One thing that in-vitro diagnostics people know is that new markers never seem to turn out as good as the initial publications. This has now been studied and is available, here. Included in this analysis are CRP, prostate markers, and others. Ioannidis and Panagiotou compared the initial publication results with meta-analysis and larger study results and confirmed that the effects claimed in the initial publications were often found not to be as large in the larger study or meta-analysis.

If the initial study were unbiased, one would expect the larger studies would show greater effects half of the time and less effects the other half.


I’m not an expert in risk management

April 4, 2012

I was at the Quality in the Spotlight conference in Antwerp, Belgium, which as always was enjoyable. There were several talks about risk management, and the CLSI guideline EP23. (My main talk was about error grids). I found it strange that several people referred to me as the expert in risk management. Now I have studied risk management techniques such as FMEA, fault trees, and FRACAS, attended conferences such as RAMS (Reliability and Maintainability Symposium), practiced all of these techniques for years, and consider myself competent, but not an expert.

I think the problem is that many people in clinical chemistry have little knowledge or experience with formal risk management techniques so relatively speaking I appear as an expert to them.

This reminds me of an EP23 phone conference meeting several years ago, where one of the subcommittee members said “now let me get this straight, when you’re performing risk management, you’re ….” and this person tried to go through the steps of a FMEA pretty much like a person trying to understand football – so if you make 10 yards, then you keep the ball, right? Of course, the problem was that this person was a member of the committee – most of the other members were at a similar knowledge level – but committees are generically called a committee of experts.

If there is a subcommittee on a statistical topic, then it is understandable that not all committee members are competent in the statistics at hand but risk management is different. There is nothing complicated about risk management – anyone can learn it.

But anyone can also not learn it with the result that a committee can easily go astray.

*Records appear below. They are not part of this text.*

theorem parts_requestStores (n : CoreNo) (k : SlotNo) (fuel : Nat) (s : State) : (requestStores n k fuel s).parts = s.parts := by
  induction fuel generalizing s with
  | zero => rfl
  | succ fuel ih =>
    unfold requestStores
    dsimp only
    split
    -- a transfer
    · split
      · rfl
      · split
        · rw [ih, parts_grantStores]; rfl
        · rfl
    -- a frame
    · split <;> rfl
    -- a tally
    · split
      · rfl
      · split
        · rw [ih, parts_addWord]; rfl
        · rfl
    -- a barrier
    · split
      · rw [ih]; rfl
      · rfl
    · rfl

theorem parts_giveOuts (s : State) (m : CoreNo × SlotNo × Task) (outs : List Out) : (giveOuts s m outs).parts = s.parts := by
  unfold giveOuts drainSlot
  dsimp only
  split
  · rw [parts_requestStores, setSlot_parts]
  · rfl

theorem parts_foldl_giveOuts (l : List ((CoreNo × SlotNo × Task) × List Out)) (s : State) :
    (l.foldl (fun s e => giveOuts s e.1 e.2) s).parts = s.parts :=
  foldl_keeps (fun u : State => u.parts = s.parts) _ l s rfl fun u e _ h => (parts_giveOuts u e.1 e.2).trans h

theorem besideWork_giveOuts (s : State) (m : CoreNo × SlotNo × Task) (outs : List Out) : besideWork (giveOuts s m outs) = besideWork s := by
  simp [giveOuts]

/-! The count phase (R206, R220). -/

section
variable {s : State} {p : PartNo} {x : Coll}

theorem besideWork_freeCtr (s : State) (n : Nat) : besideWork { s with freeCtr := n } = besideWork s := rfl

/-- A partition with its counts of dropped and spilled assignments set. -/
def withCounts (q : Partition) (dropped spilled : BitVec 48) : Partition := { q with dropped := dropped, spilled := spilled }

theorem dropped_withCounts (q : Partition) (d e : BitVec 48) : (withCounts q d e).dropped = d := rfl
theorem spilled_withCounts (q : Partition) (d e : BitVec 48) : (withCounts q d e).spilled = e := rfl
theorem colls_withCounts (q : Partition) (d e : BitVec 48) : (withCounts q d e).colls = q.colls := rfl

/-- The partition with its counts grown by the assignments that a collective drops and spills. Named, so that no proof about it makes the kernel place the
assignments. -/
def grown (s : State) (p : PartNo) (x : Coll) : Partition :=
  withCounts (getPart s p) (satAdd (getPart s p).dropped (droppedCount (countInput s x) (countRows s p x)))
    (satAdd (getPart s p).spilled (spilledCount (countInput s x) (countRows s p x)))

/-- The counts have grown, and the members' free values are numbered. -/
def counted (s : State) (p : PartNo) (x : Coll) : State :=
  setPart { s with freeCtr := s.freeCtr + (inOrder s x).zipIdx.length * (65536 * 8) } p (grown s p x)

/-- What each member is given to store. -/
def memberStores (s : State) (p : PartNo) (x : Coll) : List ((CoreNo × SlotNo × Task) × List Out) :=
  (inOrder s x).zipIdx.map fun e =>
    (e.1, memberOuts s (countInput s x) (countRows s p x) (countDirs s p x) (s.freeCtr + e.2 * (65536 * 8)) e)

theorem countStores_eq (s : State) (p : PartNo) (x : Coll) :
    countStores s p x = (memberStores s p x).foldl (fun s e => giveOuts s e.1 e.2) (counted s p x) := rfl

theorem getPart_countStores (s : State) (p : PartNo) (x : Coll) : getPart (countStores s p x) p = grown s p x := by
  rw [countStores_eq, getPart_of _ _ p (parts_foldl_giveOuts ..)]
  exact getPart_same ..

theorem besideWork_countStores (s : State) (p : PartNo) (x : Coll) : besideWork (countStores s p x) = besideWork s := by
  rw [countStores_eq]
  refine (besideWork_foldl _ _ _ fun u e => ?_).trans ((besideWork_setPart ..).trans (besideWork_freeCtr ..))
  exact besideWork_giveOuts ..

/-- With every check passed steps 3 and 4 begin, and the collective is at stage 2. -/
theorem countPhase_passed (reads : lowestStatus (countReadFails s p x) = none) (room : lowestStatus (countFails s p x) = none) :
    countPhase s p x = setColl (countStores s p x) x.first { x with stage := 2 } := by
  unfold countPhase
  dsimp only
  rw [reads]
  dsimp only
  rw [room]

theorem getPart_setColl (s : State) (t : Task) (y : Coll) : getPart (setColl s t y) t.part =
    { getPart s t.part with colls := (getPart s t.part).colls.map fun z => if z.opcode == y.opcode && z.key == y.key then y else z } :=
  getPart_same ..

/-- Setting a collective leaves the partition's counts. -/
theorem counts_setColl (s : State) (t : Task) (y : Coll) : (getPart (setColl s t y) t.part).dropped = (getPart s t.part).dropped ∧
    (getPart (setColl s t y) t.part).spilled = (getPart s t.part).spilled := by
  rw [getPart_setColl]
  exact ⟨rfl, rfl⟩

/-- A collective stands for every listed one of its opcode and key once it is set. -/
theorem mem_colls_setColl {t : Task} {y : Coll} (listed : x ∈ (getPart s t.part).colls) (opcode : x.opcode = y.opcode) (key : x.key = y.key) :
    y ∈ (getPart (setColl s t y) t.part).colls := by
  rw [getPart_setColl]
  exact List.mem_map.mpr ⟨x, listed, if_pos (by simp [opcode, key])⟩

theorem exec_dispatchCountPhase {key : Nat}
    (found : (getPart s p).colls.find? (fun x => x.first.op == some .dispatch && x.key == key && x.stage == 1) = some x)
    (stands : resettingPart s p = false) : exec (.dispatchCountPhase p key) s = finish s (countPhase s p x) := by
  have run : exec (.dispatchCountPhase p key) s = execDispatchCountPhase p key s := rfl
  unfold execDispatchCountPhase at run
  rw [run, found]
  dsimp only
  rw [stands, if_neg Bool.false_ne_true]

end

/-! The end of a directory's DISPATCH (R206, step 5). -/

section
variable {s u : State} {n c : CoreNo} {k : SlotNo} {t : Task}

/-- A task that is over with one transfer to store, from a free engine: the transfer leaves, and the slot waits for it. -/
theorem endTask_single {st : BitVec 8} {p : List (Nat × List Byte)} {tag : Nat} {more : List Nat} (task : (getSlot s n k).task = some t)
    (adding : (getSlot s n k).adding = none) (tags : (getSlot s n k).storeTags = []) (queue : (getCore s n).storeQueue = [])
    (free : freeTags (storeInUse (getCore s n)) = tag :: more) (stands : resettingCore s n = false)
    (good : ∀ e ∈ p, rangeOk s t.ctx .write e.1 e.2.length = true) :
    ∃ u, endTask s n k st 0 [.store p] false = u ∧ getSlot u n k = { overStored (getSlot s n k) st [] with storeTags := [newStore n t tag p] } ∧
      u.packets = s.packets ++ storePackets n t tag p ∧ { u with cores := s.cores, packets := s.packets } = s ∧
      ∀ m, m ≠ n → getCore u m = getCore s m := by
  obtain ⟨v, eq, rest, others, core⟩ := endTask_unswapped (s := s) (n := n) (k := k) st (outs := [.store p]) (by simp)
  have slot : getSlot v n k = overStored (getSlot s n k) st [.store p] := by
    rw [getSlot_eq_coreSlot, core]
    exact coreSlot_retired _ _ _ rfl
  have whole := rest_of_cores rest
  have sent := drainSlot_single (s := v) (n := n) (k := k) (t := t) (p := p) (tag := tag) (more := more) (by rw [slot]; rfl)
    (by rw [slot]; exact task) (by rw [slot]; exact adding) (by rw [slot]; rfl) (by rw [slot]; exact tags) (by rw [core, storeQueue_retired]; exact queue)
    (by rw [core, freeTags_retired (x := overStored (getSlot s n k) st [.store p]) (t := t) task rfl]; exact free)
    ((resettingCore_of whole n).trans stands) fun e he => (rangeOk_of whole ..).trans (good e he)
  rw [settleSlot_waits (storesOut_of_tags (by rw [sent.slot]; simp))] at eq
  refine ⟨_, eq, ?_, ?_, rest_trans whole sent.rest, fun m hm => (sent.others m hm).trans (others m hm)⟩
  · rw [sent.slot, slot]
    exact congrArg (fun l => { overStored (getSlot s n k) st [] with storeTags := l ++ [newStore n t tag p] }) tags
  · have packets : v.packets = s.packets := (congrArg State.packets rest :)
    rw [sent.packets, packets]

/-- A byte is one packet. -/
theorem length_storePackets_byte (c : CoreNo) (t : Task) (tag a : Nat) (b : Byte) : (storePackets c t tag [(a, [b])]).length = 1 := by
  have cut : firstCut a 1 = 1 := by unfold firstCut; omega
  have cuts : transferCuts [(a, [b].length)] = [(a, 1, 0)] := by
    rw [transferCuts_single, List.length_singleton, packetCuts_step Nat.one_ne_zero, cut, Nat.sub_self, packetCuts_zero,
      List.map_singleton, Nat.sub_self]
  unfold storePackets
  dsimp only
  rw [List.map_singleton, cuts]
  rfl

/-- A task that leaves its collective changes its partition at most. -/
theorem rest_leaveColl (s : State) (t : Task) : { leaveColl s t with parts := s.parts } = s := by
  unfold leaveColl
  split
  · rfl
  · split <;> rfl
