-- ==== Sys2Proof/Word.lean ====
section
/-! DEFINITION. The word types of the AZ9160 model and the sparse table used for indexed objects. -/

namespace Sys2Proof

/-- A 32-bit set-up register (R3). -/
abbrev Word := BitVec 32

/-- One byte of a data buffer or of a frame. -/
abbrev Byte := BitVec 8

/-- A sparse table of numbered objects (legs, channels, rings ...): index and record, indices
strictly rising.  An index that is not listed stands for the object at its reset record, which the
reader of the table supplies. -/
abbrev Tab (α : Type) := List (Nat × α)

end Sys2Proof
end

So the CLSI risk management documents are:

EP18A2 – the formal techniques of FMEA, fault trees and FRACAS. The examples in EP18 are poor because no one could contribute real examples and that it what is needed.

EP23A – is a deviation from the formal techniques, IMHO because no one knew enough about the formal techniques and hence they did what thought seemed ok. The example was also poor because it was constructed.

And now there is the EP23 workbook – the book to explain the book – always a bad sign, although I have not seen this yet.